> [Exercise details]: In the listing beneath this line, copy exactly the lines starting with the one containing "def witnessGatewayAddr : Obj" and going on through the one containing "witness.ack_timeout (Table 3-9). -/".

> [Data under study]:
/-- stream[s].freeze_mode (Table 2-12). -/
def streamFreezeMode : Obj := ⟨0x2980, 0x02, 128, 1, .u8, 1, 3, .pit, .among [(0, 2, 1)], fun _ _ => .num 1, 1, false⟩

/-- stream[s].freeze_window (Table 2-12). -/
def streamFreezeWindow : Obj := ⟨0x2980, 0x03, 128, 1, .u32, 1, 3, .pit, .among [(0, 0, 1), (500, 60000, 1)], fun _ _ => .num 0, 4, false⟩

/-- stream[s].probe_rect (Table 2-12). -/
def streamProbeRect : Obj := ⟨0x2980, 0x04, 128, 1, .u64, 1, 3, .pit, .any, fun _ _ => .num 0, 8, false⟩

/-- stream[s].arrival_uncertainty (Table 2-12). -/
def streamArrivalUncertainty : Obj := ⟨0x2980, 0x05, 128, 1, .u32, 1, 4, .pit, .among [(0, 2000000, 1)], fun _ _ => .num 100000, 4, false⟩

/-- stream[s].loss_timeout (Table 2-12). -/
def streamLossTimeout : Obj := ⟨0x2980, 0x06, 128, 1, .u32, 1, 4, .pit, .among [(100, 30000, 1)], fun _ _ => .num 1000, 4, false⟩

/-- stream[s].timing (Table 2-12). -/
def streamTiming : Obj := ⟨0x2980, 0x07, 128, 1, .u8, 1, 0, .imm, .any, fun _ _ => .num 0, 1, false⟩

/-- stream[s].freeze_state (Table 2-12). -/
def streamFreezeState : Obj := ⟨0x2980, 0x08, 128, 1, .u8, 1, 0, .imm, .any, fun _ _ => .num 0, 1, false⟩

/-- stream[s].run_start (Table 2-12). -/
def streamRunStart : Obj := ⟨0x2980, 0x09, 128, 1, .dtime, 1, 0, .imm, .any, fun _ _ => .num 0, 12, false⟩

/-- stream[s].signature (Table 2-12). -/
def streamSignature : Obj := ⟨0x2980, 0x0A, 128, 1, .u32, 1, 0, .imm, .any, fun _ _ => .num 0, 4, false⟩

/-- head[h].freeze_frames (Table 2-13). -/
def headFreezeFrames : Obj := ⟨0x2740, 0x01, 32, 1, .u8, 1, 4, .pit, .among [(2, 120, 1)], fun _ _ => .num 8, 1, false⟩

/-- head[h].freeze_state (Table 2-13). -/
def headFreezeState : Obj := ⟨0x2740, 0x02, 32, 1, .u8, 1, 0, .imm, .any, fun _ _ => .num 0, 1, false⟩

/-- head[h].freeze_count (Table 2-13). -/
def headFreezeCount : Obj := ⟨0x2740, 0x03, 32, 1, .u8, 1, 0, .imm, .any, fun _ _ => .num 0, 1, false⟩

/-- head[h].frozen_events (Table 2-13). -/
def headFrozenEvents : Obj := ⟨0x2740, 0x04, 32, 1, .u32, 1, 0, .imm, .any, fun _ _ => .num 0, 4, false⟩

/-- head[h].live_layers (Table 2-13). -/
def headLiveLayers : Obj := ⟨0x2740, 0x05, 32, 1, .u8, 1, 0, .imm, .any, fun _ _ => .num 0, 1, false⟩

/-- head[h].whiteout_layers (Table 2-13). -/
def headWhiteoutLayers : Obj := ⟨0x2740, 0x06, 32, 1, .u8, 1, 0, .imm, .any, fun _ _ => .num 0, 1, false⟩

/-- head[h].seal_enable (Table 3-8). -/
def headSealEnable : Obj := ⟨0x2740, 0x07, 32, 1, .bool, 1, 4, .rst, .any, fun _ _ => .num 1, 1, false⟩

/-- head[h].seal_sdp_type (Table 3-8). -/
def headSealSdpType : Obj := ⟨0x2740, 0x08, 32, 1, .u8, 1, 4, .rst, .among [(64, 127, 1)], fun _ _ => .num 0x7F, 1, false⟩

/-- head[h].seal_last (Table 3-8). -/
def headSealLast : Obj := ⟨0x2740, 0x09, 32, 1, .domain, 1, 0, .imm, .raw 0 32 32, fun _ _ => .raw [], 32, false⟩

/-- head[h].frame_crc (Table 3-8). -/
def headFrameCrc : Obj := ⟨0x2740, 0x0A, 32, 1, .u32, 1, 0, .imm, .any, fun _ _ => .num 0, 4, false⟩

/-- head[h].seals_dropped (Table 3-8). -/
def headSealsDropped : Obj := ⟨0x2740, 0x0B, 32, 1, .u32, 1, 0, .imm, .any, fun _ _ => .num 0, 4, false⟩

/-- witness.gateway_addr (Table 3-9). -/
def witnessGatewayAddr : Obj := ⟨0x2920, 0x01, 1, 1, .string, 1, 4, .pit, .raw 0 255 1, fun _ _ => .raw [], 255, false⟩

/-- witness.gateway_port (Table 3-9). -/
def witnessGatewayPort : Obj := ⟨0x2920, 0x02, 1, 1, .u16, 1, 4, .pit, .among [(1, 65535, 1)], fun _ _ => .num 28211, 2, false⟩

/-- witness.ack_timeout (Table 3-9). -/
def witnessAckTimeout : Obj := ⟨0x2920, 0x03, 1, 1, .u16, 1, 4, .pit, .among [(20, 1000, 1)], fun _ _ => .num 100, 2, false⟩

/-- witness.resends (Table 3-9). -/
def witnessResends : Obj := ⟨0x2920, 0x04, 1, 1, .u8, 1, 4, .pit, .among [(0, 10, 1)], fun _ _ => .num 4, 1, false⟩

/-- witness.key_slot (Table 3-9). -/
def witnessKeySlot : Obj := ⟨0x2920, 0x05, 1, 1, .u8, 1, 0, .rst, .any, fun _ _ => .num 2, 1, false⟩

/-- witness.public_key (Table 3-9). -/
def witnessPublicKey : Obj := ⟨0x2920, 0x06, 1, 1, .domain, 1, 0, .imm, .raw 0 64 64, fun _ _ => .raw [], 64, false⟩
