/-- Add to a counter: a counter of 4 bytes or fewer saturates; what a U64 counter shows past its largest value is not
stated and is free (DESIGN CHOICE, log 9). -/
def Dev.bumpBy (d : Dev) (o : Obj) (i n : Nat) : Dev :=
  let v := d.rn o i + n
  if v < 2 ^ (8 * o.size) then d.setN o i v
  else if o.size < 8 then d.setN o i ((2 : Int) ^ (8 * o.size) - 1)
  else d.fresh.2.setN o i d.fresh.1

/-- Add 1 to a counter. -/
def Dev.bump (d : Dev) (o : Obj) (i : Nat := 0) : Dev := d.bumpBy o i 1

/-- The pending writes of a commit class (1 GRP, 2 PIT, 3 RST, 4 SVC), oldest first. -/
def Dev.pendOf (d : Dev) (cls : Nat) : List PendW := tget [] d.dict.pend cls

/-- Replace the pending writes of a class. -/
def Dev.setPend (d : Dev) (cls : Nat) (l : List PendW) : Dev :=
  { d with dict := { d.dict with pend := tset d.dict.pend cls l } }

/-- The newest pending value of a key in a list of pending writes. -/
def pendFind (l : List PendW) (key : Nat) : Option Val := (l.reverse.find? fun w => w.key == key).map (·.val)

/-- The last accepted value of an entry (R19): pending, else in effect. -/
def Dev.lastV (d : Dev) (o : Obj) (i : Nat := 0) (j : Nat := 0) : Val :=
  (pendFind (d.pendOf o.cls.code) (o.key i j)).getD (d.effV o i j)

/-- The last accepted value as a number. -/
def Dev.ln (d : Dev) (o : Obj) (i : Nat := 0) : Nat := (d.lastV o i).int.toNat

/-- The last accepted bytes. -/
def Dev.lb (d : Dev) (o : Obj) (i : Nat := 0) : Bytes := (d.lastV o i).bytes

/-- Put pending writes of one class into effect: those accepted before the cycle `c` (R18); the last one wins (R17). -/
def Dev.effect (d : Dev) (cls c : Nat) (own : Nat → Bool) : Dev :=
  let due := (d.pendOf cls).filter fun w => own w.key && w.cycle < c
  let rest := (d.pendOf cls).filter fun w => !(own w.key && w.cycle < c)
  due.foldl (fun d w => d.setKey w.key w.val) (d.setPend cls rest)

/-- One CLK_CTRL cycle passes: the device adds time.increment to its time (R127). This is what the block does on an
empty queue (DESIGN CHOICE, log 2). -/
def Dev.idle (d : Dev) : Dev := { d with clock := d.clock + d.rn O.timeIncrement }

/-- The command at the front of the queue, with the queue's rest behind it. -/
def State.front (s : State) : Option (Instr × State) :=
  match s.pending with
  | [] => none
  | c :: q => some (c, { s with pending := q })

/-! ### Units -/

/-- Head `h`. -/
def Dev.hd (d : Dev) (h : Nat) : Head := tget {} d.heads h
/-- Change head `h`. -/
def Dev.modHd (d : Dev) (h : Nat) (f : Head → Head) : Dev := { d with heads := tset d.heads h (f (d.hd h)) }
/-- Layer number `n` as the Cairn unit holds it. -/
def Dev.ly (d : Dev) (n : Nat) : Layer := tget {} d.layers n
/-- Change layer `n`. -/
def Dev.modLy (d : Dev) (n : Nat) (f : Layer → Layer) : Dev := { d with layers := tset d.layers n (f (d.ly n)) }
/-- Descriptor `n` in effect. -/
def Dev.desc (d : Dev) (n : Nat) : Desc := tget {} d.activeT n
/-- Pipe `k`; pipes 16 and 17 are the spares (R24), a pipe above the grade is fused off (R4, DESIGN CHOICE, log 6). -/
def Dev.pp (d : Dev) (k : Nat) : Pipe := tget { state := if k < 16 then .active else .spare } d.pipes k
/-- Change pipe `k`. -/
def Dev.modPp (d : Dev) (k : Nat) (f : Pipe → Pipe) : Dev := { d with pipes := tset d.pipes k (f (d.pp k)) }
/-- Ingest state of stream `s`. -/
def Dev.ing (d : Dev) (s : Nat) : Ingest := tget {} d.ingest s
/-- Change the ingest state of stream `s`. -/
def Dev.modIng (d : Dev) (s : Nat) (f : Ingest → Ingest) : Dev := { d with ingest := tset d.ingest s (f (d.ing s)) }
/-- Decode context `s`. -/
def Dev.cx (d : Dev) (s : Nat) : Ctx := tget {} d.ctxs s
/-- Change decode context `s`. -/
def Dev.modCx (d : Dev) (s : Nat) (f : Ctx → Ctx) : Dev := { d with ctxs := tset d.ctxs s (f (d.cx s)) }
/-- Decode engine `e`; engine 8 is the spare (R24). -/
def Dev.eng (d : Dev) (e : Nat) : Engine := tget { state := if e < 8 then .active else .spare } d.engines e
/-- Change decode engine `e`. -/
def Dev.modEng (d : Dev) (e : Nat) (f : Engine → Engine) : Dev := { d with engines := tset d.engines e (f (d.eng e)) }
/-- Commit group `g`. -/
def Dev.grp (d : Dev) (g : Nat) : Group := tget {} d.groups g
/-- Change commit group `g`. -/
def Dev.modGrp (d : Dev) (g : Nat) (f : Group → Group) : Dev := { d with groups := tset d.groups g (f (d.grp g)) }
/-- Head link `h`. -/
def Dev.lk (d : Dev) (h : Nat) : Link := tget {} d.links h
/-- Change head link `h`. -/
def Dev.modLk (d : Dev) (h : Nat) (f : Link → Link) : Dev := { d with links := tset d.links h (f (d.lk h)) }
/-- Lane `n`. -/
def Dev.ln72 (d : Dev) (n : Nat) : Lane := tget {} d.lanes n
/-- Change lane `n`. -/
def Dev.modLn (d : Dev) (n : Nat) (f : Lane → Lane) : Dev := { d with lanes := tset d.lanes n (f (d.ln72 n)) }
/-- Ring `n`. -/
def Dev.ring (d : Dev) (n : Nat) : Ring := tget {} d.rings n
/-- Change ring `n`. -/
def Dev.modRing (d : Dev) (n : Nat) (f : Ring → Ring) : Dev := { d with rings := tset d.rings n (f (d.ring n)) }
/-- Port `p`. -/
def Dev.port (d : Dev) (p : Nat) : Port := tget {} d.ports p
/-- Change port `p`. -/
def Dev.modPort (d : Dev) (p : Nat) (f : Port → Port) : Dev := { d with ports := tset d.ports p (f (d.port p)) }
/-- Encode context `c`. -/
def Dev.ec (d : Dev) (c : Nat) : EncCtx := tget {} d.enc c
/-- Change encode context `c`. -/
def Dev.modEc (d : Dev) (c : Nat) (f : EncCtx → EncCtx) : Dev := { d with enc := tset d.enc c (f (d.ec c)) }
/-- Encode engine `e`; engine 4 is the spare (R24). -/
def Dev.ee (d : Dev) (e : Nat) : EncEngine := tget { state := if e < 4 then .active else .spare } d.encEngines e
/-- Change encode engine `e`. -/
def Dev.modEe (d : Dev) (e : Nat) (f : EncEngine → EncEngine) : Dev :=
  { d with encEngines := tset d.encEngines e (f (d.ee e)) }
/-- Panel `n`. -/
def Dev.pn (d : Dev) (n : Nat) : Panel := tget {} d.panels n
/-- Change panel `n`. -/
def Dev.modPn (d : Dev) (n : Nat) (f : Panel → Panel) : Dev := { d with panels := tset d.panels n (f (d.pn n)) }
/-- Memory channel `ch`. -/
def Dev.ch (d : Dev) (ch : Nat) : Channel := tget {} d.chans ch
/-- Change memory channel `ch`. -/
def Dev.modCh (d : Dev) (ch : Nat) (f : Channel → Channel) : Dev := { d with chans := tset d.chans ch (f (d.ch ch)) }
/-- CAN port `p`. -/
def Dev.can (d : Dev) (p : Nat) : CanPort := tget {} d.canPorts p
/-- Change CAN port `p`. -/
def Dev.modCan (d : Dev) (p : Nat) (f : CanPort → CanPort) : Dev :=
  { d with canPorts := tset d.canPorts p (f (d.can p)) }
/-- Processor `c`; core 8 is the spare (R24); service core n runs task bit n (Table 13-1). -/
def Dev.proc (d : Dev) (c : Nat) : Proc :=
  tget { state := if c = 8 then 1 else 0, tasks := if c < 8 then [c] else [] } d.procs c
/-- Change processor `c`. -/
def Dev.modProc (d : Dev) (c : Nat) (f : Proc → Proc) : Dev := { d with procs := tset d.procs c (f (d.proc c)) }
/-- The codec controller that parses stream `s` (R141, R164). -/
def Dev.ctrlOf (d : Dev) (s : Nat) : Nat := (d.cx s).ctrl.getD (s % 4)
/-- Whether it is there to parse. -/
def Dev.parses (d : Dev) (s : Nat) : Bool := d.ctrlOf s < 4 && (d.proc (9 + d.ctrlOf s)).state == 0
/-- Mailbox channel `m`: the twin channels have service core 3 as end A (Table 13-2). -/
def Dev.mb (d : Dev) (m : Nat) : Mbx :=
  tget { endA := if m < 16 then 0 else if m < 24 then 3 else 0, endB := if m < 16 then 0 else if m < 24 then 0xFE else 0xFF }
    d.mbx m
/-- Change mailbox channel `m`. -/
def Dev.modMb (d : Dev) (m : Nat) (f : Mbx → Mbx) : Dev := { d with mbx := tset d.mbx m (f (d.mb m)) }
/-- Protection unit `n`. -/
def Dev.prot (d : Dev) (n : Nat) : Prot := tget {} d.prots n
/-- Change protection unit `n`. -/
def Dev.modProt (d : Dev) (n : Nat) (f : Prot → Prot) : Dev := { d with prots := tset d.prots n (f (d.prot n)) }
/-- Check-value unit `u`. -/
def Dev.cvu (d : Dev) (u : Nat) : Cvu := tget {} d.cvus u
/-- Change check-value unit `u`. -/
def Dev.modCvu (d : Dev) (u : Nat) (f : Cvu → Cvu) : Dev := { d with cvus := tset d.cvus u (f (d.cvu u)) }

> [Your response]:
def witnessGatewayAddr : Obj := ⟨0x2920, 0x01, 1, 1, .string, 1, 4, .pit, .raw 0 255 1, fun _ _ => .raw [], 255, false⟩

/-- witness.gateway_port (Table 3-9). -/
def witnessGatewayPort : Obj := ⟨0x2920, 0x02, 1, 1, .u16, 1, 4, .pit, .among [(1, 65535, 1)], fun _ _ => .num 28211, 2, false⟩

/-- witness.ack_timeout (Table 3-9). -/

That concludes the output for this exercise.